Denke wenn man mit mehreren Monitoren spielt, ist es sehr angenehm einen schmalen Rahmen zu haben


----------



## Kleebl00d (8. August 2012)

*AW: LGs IPS237 und IPS277 Displayrahmen in Wirklichkeit gar nicht so dünn!*

@poiu: vorteile beim multimonitoring (schmalere unterbrechung zwischen den monitoren)


----------



## Hugo78 (8. August 2012)

*AW: LGs IPS237 und IPS277 Displayrahmen in Wirklichkeit gar nicht so dünn!*



poiu schrieb:


> ähm was ist denn eigentlich der vorteil von extrem dünnen rahmen, ausgenommen wenn man die als Bild an die Wand hängt kann ich aufgrund des standfußes keinen sehen


 
Stell mal drei Stück nebeneinander und frag dann nochmal...


----------



## kühlprofi (8. August 2012)

*AW: LGs IPS237 und IPS277 Displayrahmen in Wirklichkeit gar nicht so dünn!*

Multimonitoring.. so jetzt ist 6 mal nacheinander dasselbe gepostet


----------



## Locuza (8. August 2012)

*AW: LGs IPS237 und IPS277 Displayrahmen in Wirklichkeit gar nicht so dünn!*



poiu schrieb:


> ähm was ist denn eigentlich der vorteil von extrem dünnen rahmen, ausgenommen wenn man die als Bild an die Wand hängt kann ich aufgrund des standfußes keinen sehen


 Z.B. für Multimonitoring ein enormer Vorteil! 

@ Topic

Ich liebe die Cyperport Beschreibung:


> Cyberport spricht von einem _"1,2 mm schmalen Gehäuserahmen im ausgeschalteten Zustand"_ und verweist darauf, dass sich der Rahmen durch das Einschalten auf 11,4 mm vergrößert.



Einfach magic


----------



## Metalhead85 (8. August 2012)

*AW: LGs IPS237 und IPS277 Displayrahmen in Wirklichkeit gar nicht so dünn!*

Da stellt sich dann die Frage, wer blöder ist, LG oder Cyberport....Mal ehrlich, dafür müsste LG nochmal Strafe zahlen (mussten sie in der Vergangenheit ja auch so selten )


----------



## ich111 (8. August 2012)

*AW: LGs IPS237 und IPS277 Displayrahmen in Wirklichkeit gar nicht so dünn!*



> Cyberport spricht von einem _"1,2 mm schmalen Gehäuserahmen im ausgeschalteten Zustand"_ und verweist darauf, dass sich der Rahmen durch das Einschalten auf 11,4 mm vergrößert.
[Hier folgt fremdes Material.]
-- ==== Sys2Proof/Machine/Dispatch.lean ====
section
/-! DEFINITION. `Execute` (spec/40_cycle.md R113) on a decoded instruction: one arm per constructor, each one call of the
instruction's meaning. -/

namespace Sys2Proof.Machine

def exec (i : Instr) (s : State) : Host.Outcome State Fault Refusal :=
  match i with
  | .cls => Sys2Proof.Machine.execCls s
  | .ret => Sys2Proof.Machine.execRet s
  | .jp nnn => Sys2Proof.Machine.execJp nnn s
  | .call nnn => Sys2Proof.Machine.execCall nnn s
  | .seImm x nn => Sys2Proof.Machine.execSeImm x nn s
  | .sneImm x nn => Sys2Proof.Machine.execSneImm x nn s
  | .seReg x y => Sys2Proof.Machine.execSeReg x y s
  | .ldImm x nn => Sys2Proof.Machine.execLdImm x nn s
  | .addImm x nn => Sys2Proof.Machine.execAddImm x nn s
  | .ldReg x y => Sys2Proof.Machine.execLdReg x y s
  | .orReg x y => Sys2Proof.Machine.execOrReg x y s
  | .andReg x y => Sys2Proof.Machine.execAndReg x y s
  | .xorReg x y => Sys2Proof.Machine.execXorReg x y s
  | .addReg x y => Sys2Proof.Machine.execAddReg x y s
  | .subReg x y => Sys2Proof.Machine.execSubReg x y s
  | .shr x y => Sys2Proof.Machine.execShr x y s
  | .subnReg x y => Sys2Proof.Machine.execSubnReg x y s
  | .shl x y => Sys2Proof.Machine.execShl x y s
  | .sneReg x y => Sys2Proof.Machine.execSneReg x y s
  | .ldI nnn => Sys2Proof.Machine.execLdI nnn s
  | .jpV0 nnn => Sys2Proof.Machine.execJpV0 nnn s
  | .rnd x nn => Sys2Proof.Machine.execRnd x nn s
  | .drw x y n => Sys2Proof.Machine.execDrw x y n s
  | .skp x => Sys2Proof.Machine.execSkp x s
  | .sknp x => Sys2Proof.Machine.execSknp x s
  | .ldVxDt x => Sys2Proof.Machine.execLdVxDt x s
  | .ldKey x => Sys2Proof.Machine.execLdKey x s
  | .ldDt x => Sys2Proof.Machine.execLdDt x s
  | .ldSt x => Sys2Proof.Machine.execLdSt x s
  | .addI x => Sys2Proof.Machine.execAddI x s
  | .ldF x => Sys2Proof.Machine.execLdF x s
  | .ldB x => Sys2Proof.Machine.execLdB x s
  | .storeRegs x => Sys2Proof.Machine.execStoreRegs x s
  | .loadRegs x => Sys2Proof.Machine.execLoadRegs x s
  | .unmatched op => Sys2Proof.Machine.execUnmatched op s

end Sys2Proof.Machine
end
 Ich krieg mich nicht mehr ein, noch dümmer gehts doch nicht mehr: Durch das einschalten vergrößert sich der Rahmen


----------



## Xtreme RS (8. August 2012)

*AW: LGs IPS237 und IPS277 Displayrahmen in Wirklichkeit gar nicht so dünn!*

LOL ich hatte deshalb gerade 3 Stück (27 Zöller) bestellt und per Vorkasse überwiesen....
Ich werde die jetzt trotzdem zumindest mal testen und wenn die Dinger sch... sind kauf ich wirklich nie wieder LG.

Den ersten LG, den ich hatte war zufällig genau nach der Garantiezeit abgeraucht. (Netzteil defekt)


----------



## DieMangoKiwi (8. August 2012)

*AW: LGs IPS237 und IPS277 Displayrahmen in Wirklichkeit gar nicht so dünn!*



Xtreme RS schrieb:


> Den ersten LG, den ich hatte war zufällig genau nach der Garantiezeit abgeraucht. (Netzteil defekt)


 
Dein Monitor ist abgeraucht weil dein Netzteil kaputt ging? Bezieht ein Monitor nicht separat per Kaltgerätekabel Strom?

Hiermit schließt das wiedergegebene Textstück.